BEGIN

/-- A station at reset: out of service, everything empty, calibration settings as R140 gives. -/
def Station.reset : Station where
  up := false
  halted := false
  inbox := []
  sendq := []
  pseq := []
  malformed := 0
  stale := 0
  dup := 0
  partials := 0
  remnants := []
  merge := []
  mergePeak := 0
  rmapBolt := false
  maxint := 0x3C
  calDelta := 0x1E
  sowLate := 0
  lastRr := 0

/-- Kind of a sheaf operation (R355). -/
inductive SheafOp where
  | add | take | drain | read
  deriving DecidableEq, Repr

/-- A sheaf operation that has arrived at its bank. -/
structure BankReq where
  op : SheafOp
  sheaf : Nat
  n : Nat
  /-- from a sequencer: core and context; none for a packet -/
  from? : Option (Nat × Nat)
  /-- signal word of a sequencer's operation (R280) -/
  sig : BitVec 16
  /-- the packet it came in, and the writer station its reply goes to -/
  pkt : Option (Nat × Packet)
  deriving DecidableEq, Repr

/-- A bank's answer to a sequencer, on its way to the context (R359). -/
structure SheafAns where
  core : Nat
  ctx : Nat
  /-- opcode of the operation (R282) -/
  op : Nat
  status : Status
  sig : BitVec 16
  deriving DecidableEq, Repr

/-- What a narrow-net message carries: a sheaf operation for a bank, a bank's answer or wake-up for the drill of a core's cluster, a load or store of sheaf or register space from the station that received it, or a furrow-list fetch from register space (R10, R66, R228, R272). -/
inductive NetBody where
  | sheaf (req : BankReq)
  | wake (a : SheafAns)
  | access (st : Nat) (pkt : Packet)
  | fetch (core ctx blk : Nat)
  deriving DecidableEq, Repr

/-- A narrow-net message: class, destination node and what it carries (R66). -/
structure NetMsg where
  cls : Nat
  dst : Nat
  body : NetBody
  deriving DecidableEq, Repr

/-- A packet on the port ring: the stop it is at, its stop, direction, whether it crossed the headland, its channel and the port or station it goes on to (R72, R73). -/
structure RingPkt where
  here : Nat
  dst : Nat
  clockwise : Bool
  classB : Bool
  /-- where it came from: port number, or 16 for the fabric -/
  src : Nat
  /-- Field Time at which it came in, or entered the ring (R336) -/
  ft : W64
  q : QPacket
  deriving DecidableEq, Repr

/-- The fabric: lane groups, rings, stations, narrow net and port ring. -/
structure Fabric where
  tx : Tbl TxGroup
  rx : Tbl RxGroup
  rings : Tbl Ring
  st : Tbl Station
  net : Tbl (List NetMsg)
  ring : List RingPkt
  deriving DecidableEq, Repr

END

Look through the entries. Copy out each line with "port" in it.

/-- A packet on the port ring: the stop it is at, its stop, direction, whether it crossed the headland, its channel and the port or station it goes on to (R72, R73). -/
  /-- where it came from: port number, or 16 for the fabric -/
/-- The fabric: lane groups, rings, stations, narrow net and port ring. -/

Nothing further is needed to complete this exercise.